A nuclear-armed Iran is completely counter to Israel’s security interests. But it is also counter to the national-security interests of the United States. A nuclear-armed Iran would thoroughly undermine the nonproliferation regime that we’ve done so much to build. There are risks that an Iranian nuclear weapon could fall into the hands of a terrorist organization. It is almost certain that others in the region would feel compelled to get their own nuclear weapon, triggering an arms race in one of the world’s most volatile regions.
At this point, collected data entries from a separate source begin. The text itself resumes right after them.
-- ==== Sys2Proof/Machine/Translation.lean ====
section
/-! DEFINITION. Steps 4 and 5 of admission: window selection, rights, limit and boundary checks, translation into
pieces (chapter 3), and the ZONE and HOLE checks with the attribute of the request (chapter 5). -/

namespace Sys2Proof.Machine

/-- What steps 1 to 5 of admission come to (R6, R7): the request goes on with its pieces and its attribute, or it
is refused, refused with a fault, held, or held with a refetch of its STALE window started. -/
inductive Verdict where
  | passed (first : Piece) (second : Option Piece) (via : Option Via) (posted : Bool)
  | refused (c : RefusalCode)
  | faulted (k : FaultKind) (window : Option Index8) (selector : Option Selector) (physical : Option Word)
  | held (h : Hold)
  | refetch (e : Engine) (w : Index8) (k : Selector)
  deriving DecidableEq, Repr

/-- The window an engine's logical address selects: bits 31..29 (R46). -/
def windowIndex (a : Word) : Index8 := windowOf (a.extractLsb' 29 3)

/-- The offset into the window: bits 28..0 (R46). -/
def windowOffset (a : Word) : Nat := (a.extractLsb' 0 29).toNat

/-- The rights check (R26, R48). -/
def Checked.grants (d : Checked) : Access → Bool
  | .read => d.read
  | .write => d.write
  | .lockRead | .unlockWrite | .unlock => d.read && d.write && d.lock

/-- The request's offsets contain bytes on both sides of a boundary. -/
def crosses (o n boundary : Nat) : Bool := decide (o < boundary) && decide (boundary < o + n)

/-- The boundary check of a ROTATING region: the offsets contain bytes of two parts (R50). -/
def Checked.splits (d : Checked) (o n : Nat) : Bool :=
  match d.kind with
  | .linear => false
  | .rotating head _ middle _ => crosses o n (head * 256) || crosses o n ((head + middle) * 256)

/-- The rights, limit and boundary checks in order; the first that fails (R48, R49, R50). -/
def Checked.fault (d : Checked) (kind : Access) (o beats : Nat) : Option FaultKind :=
  if d.grants kind = false then some .rights
  else if d.size * 256 ≤ o + 4 * beats - 1 then some .limit
  else if d.splits o (4 * beats) then some .split
  else none

/-- A piece at a distance from BASE. -/
def Checked.pieceAt (d : Checked) (distance beats : Nat) (data : List Beat) : Piece :=
  ⟨addBytes d.base distance, beats, data⟩

/-- Translation of a request that passed the checks into one or two pieces (R52, R53, R54). -/
def Checked.translate (d : Checked) (rotation : Nat) (o beats : Nat) (data : List Beat) : Piece × Option Piece :=
  match d.kind with
  | .linear => (d.pieceAt o beats data, none)
  | .rotating head _ middle _ =>
    if o < head * 256 ∨ (head + middle) * 256 ≤ o then (d.pieceAt o beats data, none)
    else
      let x := o - head * 256
      let wrap := (middle - rotation) * 256
      if rotation = 0 ∨ x + 4 * beats ≤ wrap ∨ wrap ≤ x then
        (d.pieceAt (head * 256 + (x + rotation * 256) % (middle * 256)) beats data, none)
      else
        let n := (wrap - x) / 4
        (d.pieceAt ((head + rotation) * 256 + x) n (data.take n),
          some (d.pieceAt (head * 256) (beats - n) (data.drop n)))

/-- A piece reaches a byte of the control zone (R80). -/
def State.reachesZone (s : State) (p : Piece) : Bool := p.bytes.any s.inZone

/-- A piece reaches a byte whose attribute is HOLE (R81). -/
def State.reachesHole (s : State) (p : Piece) : Bool := p.bytes.any fun a => decide (s.map.attrOf a = .hole)

/-- Every byte of a piece is POSTED (R82). -/
def State.allPosted (s : State) (p : Piece) : Bool := p.bytes.all fun a => decide (s.map.attrOf a = .posted)

/-- Step 5 for an engine request: ZONE, then HOLE, then the attribute (R80, R81, R82). -/
def State.classify (s : State) (kind : Access) (v : Via) (first : Piece) (second : Option Piece) : Verdict :=
  match (piecesOf first second).find? s.reachesZone with
  | some p => .faulted .zone (some v.window) (some v.selector) (some p.addr)
  | none =>
    match (piecesOf first second).find? s.reachesHole with
    | some p => .faulted .hole (some v.window) (some v.selector) (some p.addr)
    | none => .passed first second (some v) (!kind.isLocked && (piecesOf first second).all s.allPosted)

/-- Steps 4 and 5 for an engine request (R46 to R54, R80 to R82). -/
def State.windowVerdict (s : State) (e : Engine) (r : Request) : Verdict :=
  let w := windowIndex r.addr
  let o := windowOffset r.addr
  match (s.window e w).state with
  | .empty => .faulted .noWindow (some w) none none
  | .fetching _ _ _ => .held (.window w)
  | .stale k _ => .refetch e w k
  | .valid k d =>
    match d.fault r.kind o r.beats with
    | some f => .faulted f (some w) (some k) none
    | none =>
      let t := d.translate (s.window e w).rotation.toNat o r.beats r.data
      s.classify r.kind ⟨w, k⟩ t.1 t.2

/-- The single piece of a P0 request: the address on the link (R10, R11). -/
def supervisorPiece (r : Request) : Piece := ⟨r.addr, r.beats, r.data⟩

/-- Step 5 for a P0 request on the checked path: a HOLE byte outside the zone refuses it, and zone bytes count as
ORDERED (R11, R83). -/
def State.checkedSupervisor (s : State) (r : Request) : Verdict :=
  let bytes := (supervisorPiece r).bytes
  if bytes.any fun a => !s.inZone a && decide (s.map.attrOf a = .hole) then .faulted .hole none none (some r.addr)
  else .passed (supervisorPiece r) none none
    (!r.kind.isLocked && bytes.all fun a => !s.inZone a && decide (s.map.attrOf a = .posted))

end Sys2Proof.Machine
end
In what was a lengthy speech, there was no mention of Israel’s nuclear weapons, or of its long-standing refusal to join the Nuclear Non-Proliferation Treaty. Has any American president publicly acknowledged these facts? In his latest book, “The Worse Kept Secret: Israel’s Bargain with the Bomb,” Avner Cohen refers to a meeting in September, 1969, between President Richard Nixon and Golda Meir about Israel’s clandestine nukes.

No written record of or oral testimony about what transpired at this meeting is known to have survived, so what the leaders discussed remains shrouded in mystery. In retrospect, we can say that it was at this meeting that amimut as strategic posture mutually supported by Israel and the United States came into being. The Nixon-Meir meeting is the birthplace of the bargain.

At a time when the Israeli lobby in this country, with the coöperation of the Republican candidates, is exerting pressure on the United States to support Netanyahu’s hard line on Iran, it might be time to revisit this bargain. It wouldn’t necessarily change much. The regime in Tehran is a deeply unpleasant one, and many of our other allies, including Britain, France, and Saudi Arabia, are also determined to prevent it from joining the nuclear club. But publicly acknowledging what everybody already knows about Israel—that it’s one of the world’s nuclear powers—would make the United States less vulnerable to the charge of double standards.